Task goal —
Filter the listing for lines containing "createRefusal".

[Start of Attachment]

theorem wit_SchedulerEvents_restore : (launchAt tRestoring 0 5 2 == some tSavedLaunch && tSavedLaunch.saved && tRestoring.health.power == 0
    && (match placeRestore tSavedLaunch (launchCores tRestoring 1 tSavedLaunch.recd) with
      | none => false
      | some p => (p.find? fun x => x.2 == tRestoring.me && tSavedLaunch.tasks.any fun r => r.t == x.1 && !r.retired) == some (0, 0))
    && (tRestoring.fe.saved.find? fun y => isRow y.die y.q y.seq tSavedLaunch && y.t == 0) == some tSavedTask) = true := by decide +kernel

/-- A die whose mailbox serves: link, encryption, power and monitor up; with a queue, a window and a health record. -/
def tMail : State := { tRun with
  links := { tRun.links with linkUp := true, ide := true, planes := 1, ports := 1 }
  fe := { tRun.fe with queues := [(5, tQueue), (6, { tQueue with e := { tEntry with en := false } }), (7, { tQueue with done := 2 })] }
  mon := { tRun.mon with flash := { tRun.mon.flash with running := true }, windows := [(0, ⟨7, 0x200000, 0x1000, 0⟩)] }
  health := { tRun.health with log := [⟨1920, 0, false, 0, [], [], 0, [], [], [], 0⟩] } }

def tMb : Mb := ⟨0, 0x1234⟩

/-- The same with no task on the core. -/
def tMailIdle : State := { tMail with c := Core.start }

theorem wit_MailboxCommands_ready : mailReady tMb tMail ∧ mailReady tMb tMailIdle := by unfold mailReady; decide +kernel

/-- A record of a new context, its tables under key 1, its plan records and the save area of core 0 locked; context 1 stands. -/
def tNewRecord : CtxRecord := { tContext.recd with ctx := 2, ptroot := 0x700000 }
def tNewRanges : List RangeEntry :=
  [⟨0x10000, 0x100000, 0, true, true, true, false, false, false, 1, false⟩, ⟨0x100000, 0x200000, 0, true, true, false, false, true, true, 0, false⟩,
   ⟨0x1000000, 0x2000000, 0, true, false, false, false, true, true, 0, false⟩]

theorem wit_MailboxCommands_contexts : (createRefusal tMail tContext.recd [] [] == some 1
    && (createRefusal tMail tNewRecord tNewRanges [(0, 0x1000000)]).isNone && (SMap.get? tMail.mon.ctxs 9).isNone
    && (SMap.get? tMailIdle.mon.ctxs 1).isSome && tMailIdle.fe.launches.isEmpty
    && rangeRefusal tMail tContext 2 ⟨0x10000, 0x200000, 0, true, true, true, false, false, false, 0, false⟩ == some 9
    && (rangeRefusal tMail tContext 2 ⟨0x300000, 0x310000, 0, true, true, true, false, false, false, 1, false⟩).isNone) = true := by
  decide +kernel

/-- Queue 5 has a packet to finish, 6 is not enabled, 7 is drained. -/
theorem wit_MailboxCommands_queues : (queueFieldsOk tMail tEntry && !queueFieldsOk tMail { tEntry with weight := 256 }
    && (queueAt tMail 6).any (fun x => !x.e.en && !x.disabling) && (queueAt tMail 5).any (fun x => x.e.en)
    && (queueAt tMail 7).any (fun x => x.e.en && x.lastSeq == x.done) && tMail.fe.launches.isEmpty) = true := by decide +kernel

theorem wit_MailboxCommands_fmask : (!fmaskOk 0 && fmaskOk tContext.recd.fmask && ctxRuns tMail 1 && !ctxRuns tMailIdle 1) = true := by decide +kernel

/-- The first free window is 1: a range of memory of no other tenant, a misaligned one, and one beyond the memory. -/
theorem wit_MailboxCommands_windows : ((List.range 64).find? (fun w => (SMap.get? tMail.mon.windows w).isNone) == some 1
    && 0x200000 % 2 ^ 21 == 0 && physOwned tMail 7 0x400000 0x1000 && !underLocked tMail 0x400000 0x1000 && 0x1000 % 2 ^ 21 != 0
    && mapsOk tMail (withWindow 1 ⟨7, 0x400000, 0x1000, 0⟩ tMail) && !physOwned tMail 7 (2 ^ 47) 0x1000 && (SMap.get? tMail.mon.windows 0).isSome) = true := by decide +kernel

/-- Context 1 has no job yet; in tJob another context holds job 5. -/
def tJob : State := { tMail with mon := { tMail.mon with ctxs := [(1, tContext), (2, { tContext with job := some 5 })] } }

theorem wit_MailboxCommands : (tMail.mon.ctxs.all (fun x => x.1 == 1 || x.2.job != some 5) && tJob.mon.ctxs.any (fun x => x.1 != 1 && x.2.job == some 5)
    && !collOpen tMail 1 0xFF && okB (translate tMail 1 .write true (tContext.recd.cgbase + 64 * 0xFF)) (fun _ => true)
    && (latestRecord tMail).isSome && (tMail.health.log.find? fun r => r.seq % 1920 == 0).isSome && !listedOps.contains 0xA9 && !listedOps.contains 0xFFFF
    && tMail.fe.launches.all (fun l => l.pkt.type != 1) && (tQ [] [tIdle 1]).fe.launches.any (fun l => l.pkt.type == 1)
    && mailBusy 0 { tMail with mon := { tMail.mon with mail := tMail.mon.mail.set 0 ⟨0, 1, 0, 0, [], []⟩ } }
    && !mailBusy 0 { tMail with mon := { tMail.mon with flash := { tMail.mon.flash with recovery := true } } }
    && !ctxRuns tMailIdle 1 && tMail.c.view.isNone && tMail.c.emu.isNone && tMail.fe.saved.isEmpty) = true := by decide +kernel

/-- A debug grant with every right and one without any, held by the context. -/
def tGrant (rights : Nat) : DebugGrant := ⟨1, 0, rights, []⟩
def tDebug (halted : Bool) (rights : Nat) : State := { tMail with
  mon := { tMail.mon with ctxs := [(1, { tContext with grant := some (tGrant rights) })] }
  c := { tMail.c with halted := halted } }

theorem wit_DebugCommands_ready : mailReady tMb (tDebug false 0xFF) ∧ mailReady tMb (tDebug true 0xFF) ∧ mailReady tMb { tDebug true 0 with c := Core.start } := by
  unfold mailReady; decide +kernel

[End of Attachment]

Exercise result —
theorem wit_MailboxCommands_contexts : (createRefusal tMail tContext.recd [] [] == some 1
    && (createRefusal tMail tNewRecord tNewRanges [(0, 0x1000000)]).isNone && (SMap.get? tMail.mon.ctxs 9).isNone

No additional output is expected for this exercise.